A new “Front of House” Service
3.14 The Assembly estate is our window on the world and with the opening of the Pierhead, the demand for contact with, access to and use of our landmark buildings has increased. Combined with the need to change working arrangements and reductions in staff numbers as a result of the severance scheme, we propose to bring together a new team of existing staff with relevant functions, reporting to Connie Robertson (in addition to her existing responsibilities) within the Operations Directorate.

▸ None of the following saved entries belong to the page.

/-- The opening delimiter comes first; then the header, the first byte, or the closing delimiter of an empty frame. -/
theorem toSend_of_idle (hp : e.e_pend = false) (hst : e.e_state = .idle) (L : Byte) :
    e.toSend p F = p.FLAG :: { e with
      e_len := L
      e_idx := 0
      e_state := if p.LEN_FIELD then .len else if L = 0 then .close else .data : Ftx }.toSend p F := by
  rw [toSend_of_not_pend hp, bytesAhead, hst, encodeFrame_eq_cons]
  refine congrArg (List.cons _) ?_
  cases hlf : p.LEN_FIELD with
  | true => simp [toSend, pendingByte, hp, bytesAhead]
  | false =>
    have hnoHeader : encodedTail p F = F.flatMap (escb p) ++ [p.FLAG] := by simp [encodedTail, lenHeader, hlf]
    rw [hnoHeader, toSend_of_payload]
    · simp [pendingByte, hp]
    · exact data_or_close_of_ite _

/-- The header is the escaped length. -/
theorem toSend_of_len (hp : e.e_pend = false) (hst : e.e_state = .len) (hlf : p.LEN_FIELD = true)
    (hidx : e.e_idx = 0) (hlen : e.e_len = BitVec.ofNat 8 F.length) :
    e.toSend p F = escFirst p e.e_len ::
      { e.pendEsc p e.e_len with e_state := if e.e_len = 0 then .close else .data }.toSend p F := by
  have hheader : encodedTail p F = escb p e.e_len ++ (F.flatMap (escb p) ++ [p.FLAG]) := by
    rw [encodedTail, lenHeader, if_pos hlf, hlen]
  rw [toSend_of_not_pend hp, bytesAhead, hst, hheader, escb_eq_cons hp, List.cons_append, toSend_of_payload]
  · rw [pendEsc_e_idx, hidx]
    rfl
  · exact data_or_close_of_ite _

/-- The byte of index `e_idx` comes before those of the indices above it. -/
theorem toSend_of_data (hp : e.e_pend = false) (hst : e.e_state = .data) (hidx : e.e_idx.toNat < F.length)
    (hF : F.length ≤ 255) :
    e.toSend p F = escFirst p F[e.e_idx.toNat] ::
      { e.pendEsc p F[e.e_idx.toNat] with
        e_idx := e.e_idx + 1
        e_state := if e.e_idx + 1 = e.e_len then .close else e.e_state : Ftx }.toSend p F := by
  have hsucc : (e.e_idx + 1).toNat = e.e_idx.toNat + 1 :=
    BitVec.toNat_add_of_lt (show e.e_idx.toNat + 1 < 2 ^ 8 by omega)
  rw [toSend_of_not_pend hp, bytesAhead, hst, List.drop_eq_getElem_cons hidx, List.flatMap_cons, List.append_assoc,
    escb_eq_cons hp, List.cons_append, ← hsucc, toSend_of_payload]
  · rfl
  · exact data_or_close_of_ite _

/-- Behind the last byte comes the closing delimiter alone. -/
theorem toSend_of_close (hp : e.e_pend = false) (hst : e.e_state = .close) (hidx : F.length ≤ e.e_idx.toNat) :
    e.toSend p F = [p.FLAG] := by
  rw [toSend_of_not_pend hp, bytesAhead, hst, List.drop_of_length_le hidx]
  rfl

end Ftx

/-! ## One step of a frame -/

/-- `QT` shows FTX the frame `F` at its head, and `bs` is what FTX has yet to send of `encode(F)`. -/
structure State.Sends (F : Frame) (bs : List Byte) (s : State) : Prop where
  inv : s.Inv
  nonempty : s.qt.r_empty = false
  head : (s.qt.frames s.params .qt).head? = some (some F)
  ahead : s.ftx.toSend s.params F = bs

namespace State.Sends

/-- What FTX reads of `F`: its length, and each of its bytes. -/
theorem reads (h : s.Sends F bs) :
    s.qt.r_len s.params .qt = .ok (BitVec.ofNat 8 F.length) ∧ F.length ≤ 255
      ∧ ∀ (i : Byte) (hi : i.toNat < F.length), s.qt.readByte s.params .qt i = .ok F[i.toNat] := by
  obtain ⟨F', hhead, hlen, hle, hbytes⟩ := h.inv.qt.headFrame h.inv.legal h.nonempty
  obtain rfl : F = F' := Option.some.inj (Option.some.inj (h.head.symm.trans hhead))
  refine ⟨hlen, hle.trans (Params.legal_M h.inv.legal).2, fun i hi => ?_⟩
  have hread := hbytes i.toNat hi
  rwa [BitVec.ofNat_toNat, BitVec.setWidth_eq] at hread

/-- Inside the frame the length latched is that of `F`. -/
theorem e_len_eq (h : s.Sends F bs) (hst : s.ftx.e_state ≠ .idle) :
    s.ftx.e_len = BitVec.ofNat 8 F.length ∧ s.ftx.e_len.toNat = F.length := by
  obtain ⟨hlen, hF, -⟩ := h.reads
  obtain ⟨he, hread⟩ := h.inv.tx hst
  have hlatched := (Fq.r_len_of_nonempty he).trans (lenRead_eq_ok.mpr hread)
  have heq : s.ftx.e_len = BitVec.ofNat 8 F.length := Except.ok.inj (hlatched.symm.trans hlen)
  refine ⟨heq, ?_⟩
  rw [heq, BitVec.toNat_ofNat, Nat.mod_eq_of_lt (by omega)]

end State.Sends

/-- `t` is `s` with `b` sent and `bs` yet to send, the frames of `QT` and the count as they were. -/
structure State.SendsByte (F : Frame) (b : Byte) (bs : List Byte) (s t : State) : Prop where
  params : t.params = s.params
  txlog : t.txlog = s.txlog ++ [b]
  frames : t.qt.frames s.params .qt = s.qt.frames s.params .qt
  count : t.ftx.e_ok_cnt = s.ftx.e_ok_cnt
  sends : t.Sends F bs

/-- `t` is `s` after `n` of the bytes `bs` left of the head frame: with the last of them the frame is popped and
counted, and not before (44_framer_tx.md R265, R268). -/
structure State.HasSent (bs : List Byte) (n : Nat) (s t : State) : Prop where
  txlog : t.txlog = s.txlog ++ bs.take n
  kept : n < bs.length → t.qt.frames s.params .qt = s.qt.frames s.params .qt
  done : n = bs.length → t.qt.frames s.params .qt = (s.qt.frames s.params .qt).tail
    ∧ t.ftx.e_state = .idle ∧ t.ftx.e_pend = false ∧ t.ftx.e_ok_cnt = satInc s.params s.ftx.e_ok_cnt

/-- A pop takes the head frame from the front of what the consumer sees as non-empty. -/
theorem Fq.Inv.frames_rPop (hl : p.legal = true) (h : f.Inv p q) (he : f.r_empty = false) :
    (f.rPop (p.N q)).frames p q = (f.frames p q).tail := by
  refine (Fq.Move.of_rPop.frames_of_rbin_ne hl h ?_).1
  rw [Fq.rPop_of_nonempty he]
  exact ptrSucc_ne (ring_of_legal hl q).2 h.pointers.rbin_lt

namespace State.Sends

/-- A step that does no more to `QT` than read it keeps its frames, and `F` at their head. -/
theorem sendsByte_of_read {b' : Byte} (h : s.Sends F (b :: bs)) (ht : ftxStep s = .ok t)
    (htxlog : t.txlog = s.txlog ++ [b']) (hqt : ∃ v, t.qt = { s.qt with r_rdata := v })
    (hcount : t.ftx.e_ok_cnt = s.ftx.e_ok_cnt)
    (hahead : s.ftx.toSend s.params F = b' :: t.ftx.toSend s.params F) : s.SendsByte F b bs t := by
  obtain ⟨rfl, rfl⟩ := List.cons.inj (hahead.symm.trans h.ahead)
  obtain ⟨v, hqt⟩ := hqt
  obtain ⟨hparams, -⟩ := ftxStep_frame ht
  have hframes : t.qt.frames s.params .qt = s.qt.frames s.params .qt := by rw [hqt]; rfl
  refine ⟨hparams, htxlog, hframes, hcount, h.inv.ftxStep ht, ?_, ?_, by rw [hparams]⟩
  · rw [hqt]
    exact h.nonempty
  · rw [hparams, hframes, h.head]

/-- The step in CLOSE sends the last byte and pops the frame. -/
theorem hasSent_of_close (h : s.Sends F (b :: bs)) (hp : s.ftx.e_pend = false) (hst : s.ftx.e_state = .close) :
    bs = [] ∧ s.HasSent [b] 1 (ftxClose s) := by
  obtain ⟨-, hlen⟩ := h.e_len_eq (by simp [hst])
  have hidx : F.length ≤ s.ftx.e_idx.toNat := by rw [h.inv.ftx.close hst, hlen]
  obtain ⟨rfl, rfl⟩ := List.cons.inj (h.ahead.symm.trans (Ftx.toSend_of_close hp hst hidx))
  exact ⟨rfl, rfl, fun hlt => absurd hlt (Nat.lt_irrefl 1),
    fun _ => ⟨h.inv.qt.frames_rPop h.inv.legal h.nonempty, rfl, hp, rfl⟩⟩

This team will include:
Bringing together the co-ordination of strategy, performance, governance and resources
3.15 In a transparent and high profile organisation like the Assembly, our planning, performance and standards of governance are, rightly, under particular scrutiny. We have an excellent record, but there are some areas where we could strengthen the support given to some key aspects. These plans will bring together the people carrying out these functions under Steve O’Donoghue (in addition to his existing responsibilities), within the Operations Directorate. The functions transferring will include:
Change Programme office and support;
development of the Commission’s strategic goals and monitoring performance against our objectives;
policy development and service delivery in key areas including equality;
procurement and contract management advice and performance monitoring, to meet the challenges of making savings in major external spending during a key procurement period; and
internal audit (with a direct line of accountability and advice to the Chief Executive as Accounting Officer but line management by the Head of Assembly Resources)
4.0 Next Steps
4.1 We are talking to staff who are directly involved in the changes and TUS first. Detailed planning about posts, the formation and location of new teams, budgets and appointments to new or changed roles will then take place, taking into account the input of those involved.
4.2 Our aim is to begin making the changes from 1 December, but that the changes should be phased between 1 December and the end of March 2011. Exact timing will be agreed between Heads of Service and to suit the teams involved.